Long AUDUSD at market 0.8372

(We always enter at market. This is simply a reference price. Your prices may be better or worse depending on what broker you use and when you enter the order. Generally we try to enter during the quiet times in the market and most of the trade fills are one or two pips either way of our entry price. Way too many of you worry about missing the entry by a couple pips instead of focusing on the trade. Entries are the least important par of the trade. Exits are what matters. That having been said if you are consistently coming at 10 pips worse then our entry price, then you should change your broker. You can look on www.fxstreet.com for a listing of all the retail FX brokers out there.)


Stop 0.8350

(Unlike entries STOPS are fixed. While everyone may have different entry price, the stop must be the same. Stops are placed for a reason – usually a key technical point which if violated means that the trade is clearly wrong. That why you should set your stop at the point of where we specify it)


T1 0.8393

(T1 stands for target 1 and it is set close to our entry price. We always want to achieve a realistic profit on the first half of our position and then move to breakeven on the rest of the trade. This is the only way that we can allow our profits to run. By taking some money off the table we alleviate the psychological pressure of minute by minute fluctuations in price because once we make T1 we are trading with the “markets money” and can stay in the trade longer to see if it will work out our way. Additionally we always go to breakeven on the rest of the position because we never let a winner turn into a loser.


T2 0.8448

(T2 stands for target 2 and it is set far away from our entry price. We try to make it 2 or 3 times our risk. So that if we risk 20 points on the trade we try to make 60 points on T2. Although we certainly don’t make T2 on every we trade, if we reach our T2 target just once or twice a week we are able to offset many of the small losses and make good profits. Those of you who run your own business or are in sales know that 80% of all profits comes from 20% of your best customers. The same holds true for trading.)
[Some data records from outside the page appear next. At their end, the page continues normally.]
-- ==== Sys2Proof/Laws/Evolves.lean ====
section
/-! SUPPORT. What every operation can do, said once: `Evolves rep s t` holds of each shared operation, and
through it of every meaning. The inputs stay, the timer does not go back, the trace only grows, the queue
and the fault mark stay, and the invariant is kept. `rep` says whether a select event of RC may repeat the level its
pin has. -/

namespace Sys2Proof.Machine

variable {rep : Bool}

/-! ## Select events (42_regctl R185) -/

/-- An entry of the trace that is no event of an RC select. -/
def NoSelect (o : Obs) : Prop := ∀ c a, o ≠ .pin (.cs .rc c a)

theorem selectAfter_cs_cons (c k : Nat) (a b : Bool) (l : List Obs) :
    selectAfter rep k b (.pin (.cs .rc c a) :: l) =
      if c = k then (if a = b ∧ rep = false then none else selectAfter rep k a l) else selectAfter rep k b l := rfl

theorem selectAfter_other {o : Obs} (h : NoSelect o) (c : Nat) (b : Bool) (l : List Obs) :
    selectAfter rep c b (o :: l) = selectAfter rep c b l := by
  cases o with
  | reg a => rfl
  | pin e =>
    cases e with
    | cs u i a =>
      cases u with
      | rc => exact absurd rfl (h i a)
      | bb => rfl
      | mf => rfl
    | _ => rfl

theorem select_or_other (o : Obs) : (∃ c a, o = .pin (.cs .rc c a)) ∨ NoSelect o := by
  by_cases h : ∃ c a, o = .pin (.cs .rc c a)
  · exact .inl h
  · exact .inr fun c a e => h ⟨c, a, e⟩

theorem selectAfter_append (c : Nat) (b : Bool) (l m : List Obs) :
    selectAfter rep c b (l ++ m) = (selectAfter rep c b l).bind (fun x => selectAfter rep c x m) := by
  induction l generalizing b with
  | nil => rfl
  | cons o l ih =>
    rw [List.cons_append]
    rcases select_or_other o with ⟨i, a, rfl⟩ | h
    · rw [selectAfter_cs_cons, selectAfter_cs_cons]
      split
      · split
        · rfl
        · exact ih a
      · exact ih b
    · rw [selectAfter_other h, selectAfter_other h]; exact ih b

theorem selectAfter_noSelect {l : List Obs} (h : ∀ o, o ∈ l → NoSelect o) (c : Nat) (b : Bool) :
    selectAfter rep c b l = some b := by
  induction l with
  | nil => rfl
  | cons o l ih =>
    rw [selectAfter_other (h o List.mem_cons_self)]
    exact ih fun o ho => h o (List.mem_cons_of_mem _ ho)

/-- A trace that repeats no select event is one that may repeat them. -/
theorem selectAfter_weaken {c : Nat} {b x : Bool} {l : List Obs} (h : selectAfter false c b l = some x) :
    selectAfter rep c b l = some x := by
  induction l generalizing b with
  | nil => exact h
  | cons o l ih =>
    rcases select_or_other o with ⟨i, a, rfl⟩ | hn
    · rw [selectAfter_cs_cons] at h ⊢
      split
      · rename_i hi
        simp only [hi, if_true, and_true] at h
        by_cases hab : a = b
        · simp [hab] at h
        · simp only [hab, if_false, false_and] at h ⊢
          exact ih h
      · rename_i hi
        rw [if_neg hi] at h
        exact ih h
    · rw [selectAfter_other hn] at h ⊢; exact ih h

/-- The controller keeps its channels, and the trace grows by entries whose RC select events are the changes of
the selects, with the repetitions `rep` allows. -/
structure Traced (rep : Bool) (s t : State) : Prop where
  nchan : t.rc.nchan = s.rc.nchan
  selects : ∃ l, t.trace = s.trace ++ l ∧
    ∀ c, c < s.rc.nchan → selectAfter rep c (s.rc.chan c).active l = some (t.rc.chan c).active

theorem Traced.trans {s t r : State} (a : Traced rep s t) (b : Traced rep t r) : Traced rep s r := by
  obtain ⟨l, hl, hs⟩ := a.selects
  obtain ⟨m, hm, ht⟩ := b.selects
  refine ⟨b.nchan.trans a.nchan, l ++ m, by rw [hm, hl, List.append_assoc], fun c hc => ?_⟩
  rw [selectAfter_append, hs c hc]
  exact ht c (a.nchan.symm ▸ hc)

/-- The channels as they were, and no select event. -/
theorem Traced.same {s t : State} (hr : t.rc.ch = s.rc.ch)
    (h : ∃ l, t.trace = s.trace ++ l ∧ ∀ o, o ∈ l → NoSelect o) : Traced rep s t := by
  obtain ⟨l, hl, hn⟩ := h
  refine ⟨by simp [RcBus.nchan, hr], l, hl, fun c _ => ?_⟩
  rw [selectAfter_noSelect hn]
  simp [RcBus.chan, hr]

/-- What the profile says of a handle is as it was. -/
def Handle.SameTarget (x y : Handle) : Prop := y.bus = x.bus ∧ y.cs = x.cs ∧ y.size = x.size ∧ y.hasCrc = x.hasCrc

theorem Handle.SameTarget.refl (x : Handle) : x.SameTarget x := ⟨rfl, rfl, rfl, rfl⟩

theorem Handle.SameTarget.trans {x y z : Handle} (a : x.SameTarget y) (b : y.SameTarget z) : x.SameTarget z :=
  ⟨b.1.trans a.1, b.2.1.trans a.2.1, b.2.2.1.trans a.2.2.1, b.2.2.2.trans a.2.2.2⟩

/-- The handles are as many as they were, and each has its target (10_state R39). -/
structure SameTargets (s t : State) : Prop where
  length : t.ld.length = s.ld.length
  each : ∀ h, (s.handle h).SameTarget (t.handle h)

theorem SameTargets.of_eq {s t : State} (h : t.ld = s.ld) : SameTargets s t :=
  ⟨by rw [h], fun k => by rw [handle_congr h k]; exact .refl _⟩

theorem SameTargets.trans {s t r : State} (a : SameTargets s t) (b : SameTargets t r) : SameTargets s r :=
  ⟨b.length.trans a.length, fun h => (a.each h).trans (b.each h)⟩

/-- What every operation keeps (10_state R43, R46; 60_exceptions R287, R295). -/
structure Evolves (rep : Bool) (s t : State) : Prop where
  params : t.params = s.params
  profile : ∀ u, (t.bus u).profile = (s.bus u).profile
  targets : SameTargets s t
  now : s.now ≤ t.now
  traced : Traced rep s t
  queue : t.queue = s.queue
  mark : t.faultMark = s.faultMark
  inv : Inv s → Inv t

theorem Evolves.refl (s : State) : Evolves rep s s :=
  ⟨rfl, fun _ => rfl, .of_eq rfl, Nat.le_refl _, .same rfl ⟨[], by simp⟩, rfl, rfl, id⟩

theorem Evolves.trace {s t : State} (h : Evolves rep s t) : ∃ l, t.trace = s.trace ++ l :=
  h.traced.selects.imp fun _ h => h.1

theorem Evolves.nchan {s t : State} (h : Evolves rep s t) : t.rc.nchan = s.rc.nchan := h.traced.nchan

theorem Evolves.trans {s t r : State} (a : Evolves rep s t) (b : Evolves rep t r) : Evolves rep s r where
  params := b.params.trans a.params
  profile u := (b.profile u).trans (a.profile u)
  targets := a.targets.trans b.targets
  now := Nat.le_trans a.now b.now
  traced := a.traced.trans b.traced
  queue := b.queue.trans a.queue
  mark := b.mark.trans a.mark
  inv h := b.inv (a.inv h)

/-- An operation that repeats no select event is one that may repeat them. -/
theorem Evolves.weaken {s t : State} (h : Evolves false s t) : Evolves rep s t :=
  ⟨h.params, h.profile, h.targets, h.now,
    ⟨h.nchan, h.traced.selects.imp fun _ e => ⟨e.1, fun c hc => selectAfter_weaken (e.2 c hc)⟩⟩,
    h.queue, h.mark, h.inv⟩

/-- Whatever an operation repeats, it is one that may repeat select events. -/
theorem Evolves.repeating {s t : State} (h : Evolves rep s t) : Evolves true s t := by
  cases rep
  · exact h.weaken
  · exact h

/-! ## Updates that touch no part of the invariant -/

/-- The invariant reads memory, the RC controller, the MF peer, the parameters and the bus records. -/
theorem Inv.congr {s t : State} (hm : t.mem = s.mem) (hr : t.rc = s.rc) (hf : t.mf = s.mf)
    (hp : t.params = s.params) (hb : t.bb.bus = s.bb.bus) (h : Inv s) : Inv t where
  mem := hm ▸ h.mem
  rc := hr ▸ h.rc
  mf := hf ▸ hp ▸ h.mf
  bbBus := hb ▸ hr ▸ h.bbBus
  rcBus := hr ▸ h.rcBus
  mfBus := hf ▸ hr ▸ h.mfBus

theorem bus_congr {s t : State} (hr : t.rc = s.rc) (hf : t.mf = s.mf) (hb : t.bb.bus = s.bb.bus)
    (u : BusUnit) : t.bus u = s.bus u := by
  cases u <;> simp [State.bus, hr, hf, hb]

/-- An update of the trace, the environment, the timer, the BB latches or the handle's own state. -/
theorem Evolves.of_light {s t : State} (hm : t.mem = s.mem) (hr : t.rc = s.rc) (hf : t.mf = s.mf)
    (hp : t.params = s.params) (hb : t.bb.bus = s.bb.bus)
    (hh : SameTargets s t)
    (hn : s.now ≤ t.now) (ht : ∃ l, t.trace = s.trace ++ l ∧ ∀ o, o ∈ l → NoSelect o) (hq : t.queue = s.queue)
    (hk : t.faultMark = s.faultMark) : Evolves rep s t :=
  ⟨hp, fun u => by rw [bus_congr hr hf hb u], hh, hn, .same (by rw [hr]) ht, hq, hk, Inv.congr hm hr hf hp hb⟩

theorem emit_evolves (o : Obs) (s : State) (h : NoSelect o := by intro c a; simp) : Evolves rep s (emit o s) :=
  .of_light rfl rfl rfl rfl rfl (.of_eq rfl) (Nat.le_refl _)
    ⟨[o], rfl, fun x hx => by rw [List.mem_singleton.1 hx]; exact h⟩ rfl rfl

theorem emitPin_evolves (e : PinEvent) (s : State) (h : NoSelect (.pin e) := by intro c a; simp) :
    Evolves rep s (emitPin e s) := emit_evolves _ s h

/-- Any change of the environment's answers. -/
theorem env_evolves (e : Env) (s : State) : Evolves rep s { s with env := e } :=
  .of_light rfl rfl rfl rfl rfl (.of_eq rfl) (Nat.le_refl _) ⟨[], by simp⟩ rfl rfl

theorem result_evolves (r : Option OpResult) (s : State) : Evolves rep s { s with result := r } :=
  .of_light rfl rfl rfl rfl rfl (.of_eq rfl) (Nat.le_refl _) ⟨[], by simp⟩ rfl rfl

theorem readNow_evolves (s : State) : Evolves rep s (readNow s).2 :=
  .of_light rfl rfl rfl rfl rfl (.of_eq rfl) (Nat.le_add_right _ _) ⟨[], by simp⟩ rfl rfl

theorem readNowFrom_evolves (n : Nat) (s : State) : Evolves rep s (readNowFrom n s) :=
  .of_light rfl rfl rfl rfl rfl (.of_eq rfl)
    (Nat.le_trans (Nat.le_add_right _ _) (Nat.le_max_left _ _)) ⟨[], by simp⟩ rfl rfl

theorem drawRounds_evolves (s : State) : Evolves rep s (drawRounds s).2 := env_evolves _ s

/-- A change of the BB latches. -/
theorem bb_evolves {b : BbBus} {s : State} (h : b.bus = s.bb.bus) : Evolves rep s { s with bb := b } :=
  .of_light rfl rfl rfl rfl h (.of_eq rfl) (Nat.le_refl _) ⟨[], by simp⟩ rfl rfl

/-- A change of a handle's own state. -/
theorem setHandle_evolves {h : Nat} {x : Handle} {s : State} (hx : (s.handle h).SameTarget x) :
    Evolves rep s (setHandle h x s) :=
  .of_light rfl rfl rfl rfl rfl ⟨by simp, fun k => by
    rw [handle_setHandle]; split
    · rename_i e; rw [e.1]; exact hx
    · exact .refl _⟩ (Nat.le_refl _) ⟨[], by simp⟩ rfl rfl

/-! ## Memory -/

theorem storeByte_evolves (a : Nat) (v : Byte) (s : State) : Evolves rep s (storeByte a v s) :=
  ⟨rfl, fun _ => rfl, .of_eq rfl, Nat.le_refl _, .same rfl ⟨[], by simp⟩, rfl, rfl,
    fun h => ⟨writeByte_wf h.mem a v, h.rc, h.mf, h.bbBus, h.rcBus, h.mfBus⟩⟩

theorem storeBytes_evolves (a : Nat) (vs : List Byte) (s : State) : Evolves rep s (storeBytes a vs s) := by
  induction vs generalizing a s with
  | nil => exact .refl s
  | cons v vs ih => exact (storeByte_evolves a v s).trans (ih (a + 1) _)

/-! ## Bus records -/

/-- A bus record of the same profile, sound if the old one was. -/
theorem setBus_evolves {u : BusUnit} {b : BusRec} {s : State} (hp : b.profile = (s.bus u).profile)
    (hs : (s.bus u).Sound u s.rc.nchan → b.Sound u s.rc.nchan) : Evolves rep s (s.setBus u b) := by
  refine ⟨by cases u <;> rfl, fun v => ?_, by cases u <;> exact .of_eq rfl,
    by cases u <;> exact Nat.le_refl _, .same (by cases u <;> rfl) ⟨[], by cases u <;> simp [State.setBus]⟩, by cases u <;> rfl, by cases u <;> rfl, fun h => ?_⟩
  · by_cases hv : v = u
    · subst hv; simp [hp]
    · rw [setBus_bus_other hv]
  · cases u
    · exact ⟨h.mem, h.rc, h.mf, hs h.bbBus, h.rcBus, h.mfBus⟩
    · exact ⟨h.mem, ⟨fun c => h.rc.chan c, fun a b => h.rc.one a b⟩, h.mf, h.bbBus, hs h.rcBus, h.mfBus⟩
    · exact ⟨h.mem, h.rc, ⟨h.mf.select, h.mf.queue, h.mf.mode⟩, h.bbBus, h.rcBus, hs h.mfBus⟩

theorem driveCs2_evolves (u : BusUnit) (a : Bool) (s : State) : Evolves rep s (driveCs2 u a s) :=
  Evolves.trans (t := s.setBus u { s.bus u with cs2Asserted := a }) (setBus_evolves rfl id)
    (emitPin_evolves _ _)

theorem cs2_evolves (u : BusUnit) (a : Bool) (s : State) : Evolves rep s (cs2 u a s) := by
  unfold cs2; split
  · exact driveCs2_evolves u a s
  · exact .refl s

/-- New attributes of the live session, its name and index kept. -/
theorem putSession_evolves {u : BusUnit} {S T : Session} {s : State} (hc : (s.bus u).cur = some S)
    (hid : T.id = S.id) (hcs : T.cs = S.cs) : Evolves rep s (putSession u T s) := by
  refine setBus_evolves rfl fun h R hR => ?_
  obtain rfl : T = R := by simpa using hR
  have := h S hc
  exact ⟨this.1, by rw [hcs]; exact this.2.1, by rw [hid]; exact this.2.2⟩

/-! ## The RC controller -/

/-- `s` with entries added to its trace. -/
def emits (l : List Obs) (s : State) : State := { s with trace := s.trace ++ l }

@[simp] theorem emits_nil (s : State) : emits [] s = s := by simp [emits]

/-- A change of one channel that keeps it sound, makes it active only where no other channel is, and goes with
the events of its select. -/
theorem chan_evolves {c : Nat} {x : Channel} {s : State} {l : List Obs} (hs : (s.rc.chan c).Sound → x.Sound)
    (ha : x.active = true → (s.rc.chan c).active = true ∨ otherActive s.rc c = false)
    (hl : selectAfter rep c (s.rc.chan c).active l = some x.active)
    (ho : ∀ k, k ≠ c → ∀ b, selectAfter rep k b l = some b) :
    Evolves rep s (emits l (setChan c x s)) := by
  refine ⟨rfl, fun v => by cases v <;> rfl, .of_eq rfl, Nat.le_refl _, ⟨by simp [emits], l, rfl, fun k hk => ?_⟩, rfl, rfl,
    fun h => ?_⟩
  · show selectAfter rep k _ l = some ((setChan c x s).rc.chan k).active
    rw [chan_setChan]
    split
    · rename_i e; obtain ⟨rfl, _⟩ := e; exact hl
    · rename_i e; exact ho k (fun hkc => e ⟨hkc, hkc ▸ hk⟩) _
  have ht : ∀ k, (emits l (setChan c x s)).rc.chan k = (setChan c x s).rc.chan k := fun _ => rfl
  have hn : (emits l (setChan c x s)).rc.nchan = s.rc.nchan := setChan_nchan c x s
  refine ⟨h.mem, ⟨fun k hk => ?_, fun a b hak hbk haa hba => ?_⟩, h.mf, hn ▸ h.bbBus, hn ▸ h.rcBus, hn ▸ h.mfBus⟩
  all_goals rw [hn] at *
  · rw [ht, chan_setChan]; split
    · rename_i e; exact hs (e.1 ▸ h.rc.chan k hk)
    · exact h.rc.chan k hk
  · rw [ht, chan_setChan] at haa hba
    have key : ∀ k, k < s.rc.nchan → (s.rc.chan k).active = true → x.active = true → k = c := by
      intro k hk hka hx
      rcases ha hx with h1 | h1
      · by_cases hc : c < s.rc.nchan
        · exact h.rc.one k c hk hc hka h1
        · rw [chan_of_not_channel hc] at h1
          exact absurd h1 (by simp [Channel.active, Channel.force, Channel.reset])
      · by_contra hne
        have : otherActive s.rc c = true := by
          unfold otherActive
          exact List.any_eq_true.2 ⟨k, List.mem_range.2 hk, by simp [hne, hka]⟩
        rw [h1] at this; exact absurd this (by decide)
    split at haa <;> split at hba
    · rename_i e1 e2; exact e1.1.trans e2.1.symm
    · rename_i e1 e2; exact e1.1.trans (key b hbk hba haa).symm
    · rename_i e1 e2; exact (key a hak haa hba).trans e2.1.symm
    · exact h.rc.one a b hak hbk haa hba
A couple of other points. If the data does not print to our expectations we will exit the trade instantly without waiting for our stops to be hit. This at times creates several red “nicks” on our record as we sometimes post –10, - 5, -12 in row. However, this is a key to our success because it creates a highly favorable asymmetrical environment for our trade where our losses are tiny and require only one moderate win to put us back in overall profit. So when you evaluate the service you should never do it on a single trade basis but rather follow us for at least a month after we have produced at least 20-25 trades and you have a good sample size to judge us. That’s why we offer you 30 day free trial basis. This brings us to yet another common question.

Q. Why do you trade so often?

We believe that after 48 hours of any point in time the price action in the currency market is essentially random and subject to huge errors in prognosis. Just at it is easier to predict the weather 5 minutes forward rather than 5 days forward, the same holds true for trading. Furthermore, if we traded on a longer time horizon our risk would have to be much larger with stops of a 150 points or more. Since we started trading this model exclusively in the middle of April we’ve generated 395 points of profit against a maximum drawdown of about 110 point. That means for every $4 of profit we’ve only incurred $1 of risk. If we traded longer term and hit three losing trades in a row we would then subject you to a possible 600 points of loss and we feel that would be way too much risk to absorb. As you can see, unlike many advisory services who promise you the world, we trade for real and as reality based traders we are always much more concerned about managing risk since that is the only component of the trade that we can truly control.

Q. I missed the trade alert in my email. Why the f@##$$ did that happen?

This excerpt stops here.